Every line below that holds the string "cleared" should be copied out.

Top of Data records

-- ==== Sys2Proof/Machine/SecBase.lean ====
section
/-!
DEFINITION. The security block, the parts that several commands share: key slots (R431), the nonce (R436), the end of a
debug session (R445), the wipes (R440), tamper detection and the tamper event (R439, R441).
-/
namespace Sys2Proof
namespace Machine

def Eng.modSe (e : Eng) (f : SecSt → SecSt) : Eng := { e with se := f e.se }
def Eng.modNv (e : Eng) (f : NvSt → NvSt) : Eng := { e with nv := f e.nv }

/-! ### Keys (R431) -/

/-- A key slot. -/
def keySlot (e : Eng) (k : Nat) : KeySlot := e.nv.keys.getD k {}

/-- The public key of a slot; none when it is empty. -/
def slotKey (e : Eng) (k : Nat) : Option (List Byte) :=
  if k = 0 ∨ (keySlot e k).key.isEmpty then none else some (keySlot e k).key

/-- Show SEC_KEY_STAT and SEC_MINVER. -/
def keyShow (e : Eng) : Eng :=
  ((e.wr SEC_KEY_STAT_LOADED (maskOf 7 fun i => (slotKey e (i + 1)).isSome)).wr SEC_KEY_STAT_SEAL_ACT e.nv.sealAct).wr
    SEC_MINVER_VER e.nv.minver

/-- Show the public key that SEC_PUB_SEL selects. -/
def pubShow (e : Eng) : Eng :=
  let k := (slotKey e (e.rd SEC_PUB_SEL_SLOT)).getD []
  (List.range 24).foldl (fun a i => a.wr (SEC_PUB_BYTES i) (leNat ((k.drop (4 * i)).take 4))) e

/-- A slot takes a public key, or none. -/
def setKey (k : Nat) (key : List Byte) (e : Eng) : Eng :=
  pubShow (keyShow (e.modNv fun v => { v with keys := putAt v.keys (k % 8) { v.keys.getD (k % 8) {} with key := key, priv := 0 } {} }))

/-- The sealing keys are erased; no slot is active. -/
def eraseSeals (e : Eng) : Eng := pubShow (keyShow ((setKey 6 [] (setKey 5 [] e)).modNv fun v => { v with sealAct := 0 }))

/-! ### Nonce, session -/

/-- The bytes of SEC_NONCE, SEC_BUF. -/
def nonceBytes (e : Eng) : List Byte := (List.range 8).flatMap fun k => leBytes 4 (e.rd (SEC_NONCE_BYTES k))
def bufBytes (e : Eng) : List Byte := (List.range 64).flatMap fun w => leBytes 4 (e.rd (SEC_BUF_BYTES w))

/-- A new nonce is drawn from the random source; while a health test fails the nonce in force stays (R436, R437). -/
def newNonce (e : Eng) : Eng :=
  if e.se.rngBad then e
  else
    let v := e.freeVal 256
    ((List.range 8).foldl (fun a k => a.wr (SEC_NONCE_BYTES k) (bitsOf v (32 * k) 32)) e).drawn

/-- SEC_BUF is cleared. -/
def clearBuf (e : Eng) : Eng := (List.range 64).foldl (fun a w => a.wr (SEC_BUF_BYTES w) 0) e

/-- A debug session ends (R445): CLOSED, no scope, a Curator halted by the port goes on, DBG_END. -/
def sessionEnd (e : Eng) : Eng :=
  if e.rd SEC_DBG_STAT_STATE = 0 then e
  else
    let e1 := (((e.wr SEC_DBG_STAT_STATE 0).wr SEC_DBG_STAT_SCOPE 0).wr SEC_DBG_REMAIN_SEC 0).wr SEC_DBG_STAT_CUR_HALT 0
    guarCheck ((e1.modSe fun x => { x with dbgEnd := none }).raise SEC_EVT_DBG_END)

/-! ### Stopping for SERVICE -/

/-- A transition that has not put its mode in force goes to SERVICE: from REVIEW while a retriggering run still ends, by its
target; a mode entry in progress is abandoned with code 8 (R441, R442). -/
def divertTrans (tr : Trans) (e : Eng) : Eng :=
  if e.inAcq ∨ inRun e then
    { e.wr GLB_MODE_STAT_TARGET 0 with md := { e.md with trans := some { tr with target := 0, double := false } } }
  else abandonMode 8 e

/-- The engine goes to SERVICE (R38, R441 step 3): an acquisition ends there under R44, and REVIEW is left. -/
def forceService (e : Eng) : Eng :=
  let e1 := match e.md.trans with
    | some tr => divertTrans tr e
    | none => e
  if e1.md.trans.isNone ∧ e1.mode ≠ .service then modeAccept 0 false e1.ts e1 else e1

/-- An acquisition ends under R44 with target SERVICE, and an entry in progress is abandoned (R470 step 1). -/
def stopForOff (e : Eng) : Eng :=
  if e.inAcq then forceService e
  else match e.md.trans with
    | some tr => if OpMode.acq (.ofCode tr.target) then divertTrans tr e else e
    | none => e

/-! ### Wipes (R440) -/

/-- The items that every column holds: banks 28 to 31, SEC_BUF, the nonce. -/
def wipeCommon (e : Eng) : Eng := newNonce (clearBuf (wipeStart e))

/-- The sealed windows of a ring have all been written. -/
def sealsDone (e : Eng) : Bool := e.kr.all fun k => k.wins.isEmpty

/-- The further items of the columns RETURNED and DECOMMISSIONED. -/
def wipeData (m : Mems) (e : Eng) : Eng :=
  let e1 := [2, 3, 4, 7].foldl (fun a k => setKey k [] a) (eraseSeals e)
  let e2 := (e1.modNv fun v => { v with revoked := true }).emit (.scrClear 0 (28 * 2 ^ 20)) |>.emit .ramClear |>.emit (.capClear 0 (2 ^ 37))
  let e3 := (List.range 16).foldl (fun a n => if regionKind a n = 0 then a else clearRegion n a) e2
  let e4 := (e3.emit (.vltClear (vltSlot 1) (2 ^ 24))).emit (.vltClear (vltSlot 2) (2 ^ 24))
  ([1, 2].foldl (fun a x => setSlot x 0 m a) { e4 with cu := { e4.cu with trialEnd := none } }).wr CUR_STAT_TRIAL 0

/-- The further items of the column DECOMMISSIONED: the Ledger and SEC_MINVER. -/
def wipeLast (e : Eng) : Eng :=
  let e1 := (e.emit (.vltClear vltLedger (2 ^ 23))).modNv fun v => { v with minver := 0 }
  keyShow ((e1.wr CUR_LDG_NEXT_SEQ 0).wr CUR_LDG_OLDEST_SEQ 0)

/-- The wipes of a life-cycle transition. -/
def wipeFor (target : Nat) (m : Mems) (e : Eng) : Eng :=
  let e1 := wipeCommon e
  let e2 := if target = 3 ∨ target = 4 then wipeData m e1 else e1
  if target = 4 then wipeLast e2 else e2

/-! ### Tamper (R439, R441) -/

/-- ACT of a source. -/
def tamperAct (e : Eng) (s : Nat) : Nat := bitsOf (e.rd SEC_TAMPER_CFG_ACT) (2 * s) 2

/-- The event TAMPER with its Ledger entry; the entry is written for each detection. -/
def tamperReport (e : Eng) (s : Nat) : Eng := (e.raise SEC_EVT_TAMPER).postEv SEC_EVT_TAMPER 0 [BitVec.ofNat 8 s]

/-- The tamper sequences end (R441 steps 4 and 5): the wipe is done, SERVICE is in force and every seal written; with ACT 3
the sealing keys are erased; the events are reported. -/
def tamperGo (e : Eng) : Eng :=
  if e.se.events.isEmpty ∨ e.on SCR_STAT_WIPING ∨ e.mode ≠ .service ∨ !sealsDone e then e
  else
    let e1 := if e.se.erase then eraseSeals e else e
    e.se.events.foldl tamperReport (e1.modSe fun x => { x with events := [], erase := false })

/-- A tamper event (R441 steps 1 and 2): LATCH; the session ends, the wipe starts, an acquisition stops. -/
def tamperEvent (s act : Nat) (e : Eng) : Eng :=
  let e1 := wipeCommon (sessionEnd (e.wr SEC_TAMPER_STAT_LATCH 1))
  tamperGo (forceService (e1.modSe fun x => { x with events := x.events ++ [s], erase := x.erase || act == 3 }))

/-- A detection of a tamper source (R439). -/
def tamperDetect (s : Nat) (e : Eng) : Eng :=
  let e1 := (e.addSat SEC_TAMPER_CNT_CNT 1).wrBit SEC_TAMPER_STAT_SEEN s true
  let a := tamperAct e s
  if a = 0 then e1 else if a = 1 then tamperReport e1 s else tamperEvent s a e1

end Machine
end Sys2Proof
end

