/-- Show the maps and repairs of the state record (R255, R269, R316). -/
def mapShow (e : Eng) : Eng :=
  let rep := e.nv.srec.rep
  let e1 :=
    if rep.map.isEmpty then (List.range 4).foldl (fun a s => mapFactory s a) e
    else mapFields.foldl (fun a f => a.wr f (rfGet rep.map f)) e
  let e2 := (List.range 4).foldl (fun a s => a.modStk s fun k => { k with used := rep.used.getD s [] }) e1
  (List.range 32).foldl (fun a b =>
    let n (col : Bool) : Nat := rep.scr.countP fun x => x.1 == b && x.2 == col
    (a.wr (SCR_REP_ROWS_LEFT b) (8 - n false)).wr (SCR_REP_COLS_LEFT b) (2 - n true)) e2

/-- Report a thermal trip or a power fault that the record holds (R389, R407); the reports are then cleared. -/
def faultsReport (e : Eng) : Eng :=
  let e1 := match e.nv.srec.therm with
    | some (i, v) => (e.postCur 0x30 3 (leBytes 1 i ++ leBytes 2 v)).raise CUR_EVT_PWR_FAULT
    | none => e
  let e2 := match e.nv.srec.pwr with
    | some (c, k) => (e1.postCur 0x31 3 (leBytes 1 c ++ leBytes 1 k)).raise CUR_EVT_PWR_FAULT
    | none => e1
  if e.nv.srec.therm.isSome ∨ e.nv.srec.pwr.isSome then recWrite (fun r => { r with therm := none, pwr := none }) e2 else e2

/-- The hash of slot 2 is compared with the fuses (R430). -/
def rootCheck (e : Eng) : Eng :=
  if e.nv.rootHash.isEmpty ∨ e.nv.revoked then e
  else if sha384 (keySlot e 2).key = e.nv.rootHash then e
  else (setKey 2 [] e).raise SEC_EVT_KEY_BAD

/-- Step 2: BOOT counts; slots, maps, life counters, keys are shown; a TRIAL slot that has run is given up (R404). -/
def startRecord (m : Mems) (e : Eng) : Eng :=
  let e1 := recWrite (fun r => { r with boot := (r.boot + 1) % 2 ^ 16 }) (recordRead m e)
  let e2 := (List.range 3).foldl (slotShow m) (mapShow e1)
  let e3 := (e2.wr CUR_STAT_BOOT_SLOT e2.nv.srec.bootSlot).wr CUR_PWR_FAULTS_CNT e2.nv.srec.faults
  let e4 := faultsReport (rootCheck (pubShow (keyShow (lifeShow e3))))
  match e.cu.trialEnd, trialSlot e4 with
  | some _, some x => revert x 2 true m e4
  | _, _ => { e4 with cu := { e4.cu with trialEnd := none } }

/-! ### Steps 3 to 6 of R466 -/

/-- The power tables for step 4: of the image that passes, or of slot F's POWER section alone (R467). -/
def startTables (bad : List (Nat × Nat)) (e : Eng) (m : Mems) : Option (List PwrStep × List PwrStep) :=
  let ofImage (i : Image) := (i.sects.find? fun x => x.ty == 4).map fun x => powerTables x.body
  match trySlot (loadSlot e) bad e m, trySlot 0 bad e m with
  | .ok i, _ => ofImage i
  | .error _, .ok i => ofImage i
  | .error _, .error _ =>
    let b := (slotSrc m 0).bytes
    let n := imgNum b 6 2
    let k := (List.range n).find? fun j => (dirEntry b j).ty == 4
    match k with
    | none => none
    | some j =>
      let x := dirEntry b j
      if slotBad m 0 0 (192 + 64 * j) ∨ slotBad m 0 (imgNum b (132 + 64 * j) 4) (imgNum b (136 + 64 * j) 4) ∨ imgNum b 124 4 ≠ crc32c (imgBytes b 0 124) then none
      else if entryOk b n j && sectCrcOk x && powerOk x.body then some (powerTables x.body)
      else none

/-- The up table (R406, R469): step `k` whose channel waits for PG and does not see it in time is a power fault, answered
with the channel and the step. A channel that is already on passes. -/
def upTable (pgFail : Option Nat) : Nat → List PwrStep → Eng → Eng × Option (Nat × Nat)
  | _, [], e => (e, none)
  | k, x :: r, e =>
    let up := e.bit CUR_PWR_STAT_EN x.ch && e.bit CUR_PWR_STAT_PG x.ch
    if x.on && x.pg && pgFail == some k && !up then (e.wrBit CUR_PWR_STAT_EN x.ch true, some (x.ch, k))
    else upTable pgFail (k + 1) r ((e.wrBit CUR_PWR_STAT_EN x.ch x.on).wrBit CUR_PWR_STAT_PG x.ch x.on)

/-- Step 5: the image is applied, Curator starts, configuration requests complete; and the start of step 6. -/
def startImage (train : List LaneFind) (bad : List (Nat × Nat)) (e : Eng) (m : Mems) : Eng :=
  let e1 := loadFirmware m (loadImage true (loadSlot e) bad m e)
  let e2 := if e1.rd CFG_STATUS_STATE = 2 then e1 else e1.postCur 3 0 [3, 0]
  let e3 := (e2.wr CUR_STAT_RUN 1).wr CUR_PWR_DOM_ON (domainsOn 0 e2)
  let run : March := ⟨0, 2 ^ 32 - 1⟩
  let e4 :=
    { e3 with
      hl := { e3.hl with ready := true }
      sc := { e3.sc with march := some run }
      pw := { e3.pw with start := some { since := e3.now, train := train } } }
  guarCheck (loopsShow ((e4.wr SCR_MT_STAT_BUSY 1).wr PWR_STRT_STEP 6))

/-- Start-up, steps 1 to 5 (R466, R467): `pgFail` is a step of the up table that does not see PG, `train` what the initial
training will find, `bad` as for a load. -/
def startUp (cause : Nat) (pgFail : Option Nat) (train : List LaneFind) (bad : List (Nat × Nat)) (e : Eng) (m : Mems) : Eng :=
  let e1 := startRecord m (startFuses cause e)
  match startTables bad e1 m with
  | none => (e1.wr PWR_STRT_STEP 4).wr PWR_STRT_PFAIL 1
  | some t =>
    let e2 := { e1.wr CUR_PWR_STAT_STATE 1 with cf := { e1.cf with up := t.1, down := t.2 } }
    match upTable pgFail 0 t.1 e2 with
    | (a, some f) => powerFail f.1 f.2 a
    | (a, none) => startImage train bad (a.wr CUR_PWR_STAT_STATE 2) m

/-! ### Steps 6 to 10 of R466 -/

/-- Change the start-up under way. -/
def modStart (f : StartSt → StartSt) (e : Eng) : Eng := { e with pw := { e.pw with start := e.pw.start.map f } }

/-- Step 7, once MPLL is LOCKED: the initial training (R296). -/
def startTrain (s : StartSt) (e : Eng) : Eng :=
  if s.did7 ∨ !loopLocked e 5 then e
  else
    let lost := s.train.any fun x => x.eye.isNone && e.rd (MEM_RANK_STAT_ROLE x.stk x.rank) == 0
    let e1 := s.train.foldl (fun a x => applyLane x.stk a (x.rank, x.lane, x.eye)) e
    modStart (fun x => { x with did7 := true }) (if lost then e1.wr MEM_TRN_STAT_INIT_FAIL 1 else e1.wr MEM_TRN_STAT_INIT_DONE 1)

/-- Step 8, once SPLL is LOCKED: the tiles calibrate; it ends when none is calibrating. -/
def startCal (s : StartSt) (e : Eng) : Eng :=
  if s.cal then (if e.rd FE_CAL_STAT_BUSY = 0 then modStart (fun x => { x with did8 := true }) e else e)
  else if loopLocked e 0 then modStart (fun x => { x with cal := true }) ((List.range 8).foldl (fun a t => calStart t a) e)
  else e

/-- Step 9: capture memory is filled with zero lines, every region starts empty, every KEPT region has its KHEAD; a mode
request that was held is checked (R468). -/
def startFill (s : StartSt) (e : Eng) : Eng :=
  if !s.did7 ∨ s.did9 then e
  else
    let e1 := (List.range 16).foldl (fun a n =>
      let b := dropRegion n a
      if regionKind b n = 3 then keptInit n b else b) (e.emit (.capClear 0 (2 ^ 37)))
    let e2 := ((e1.wr PWR_FILL_LINE (2 ^ 29)).wr PWR_STRT_FILL_DONE 1).raise PWR_EVT_FILL_DONE
    heldRequest (modStart (fun x => { x with did9 := true }) e2)

/-- A power-down begins (R470 step 1): an acquisition stops, DMA channels stop as for an ABORT. -/
def offBegin (moved : List Nat) (e : Eng) (m : Mems) : Eng :=
  stopForOff ((List.range 8).foldl (fun a c => dmaAbort c (moved.getD c 0) a (m.applyAll a.wq)) e)

/-- Step 10, when the others have ended. -/
def startEnd (s : StartSt) (e : Eng) (m : Mems) : Eng :=
  if s.did6 && s.did8 && s.did9 then
    let ms := min ((e.now - s.since) * 1000 / tps) 65535
    let e1 := { ((e.wr PWR_STRT_DONE 1).wr PWR_STRT_MS ms).raise PWR_EVT_STARTED with pw := { e.pw with start := none } }
    let e2 := powerPolicy e1
    if e2.pw.offPend then offBegin [] e2 m else e2
  else e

Bottom of Data records

§ Problem solution
/-- SEC_BUF is cleared. -/
/-- Report a thermal trip or a power fault that the record holds (R389, R407); the reports are then cleared. -/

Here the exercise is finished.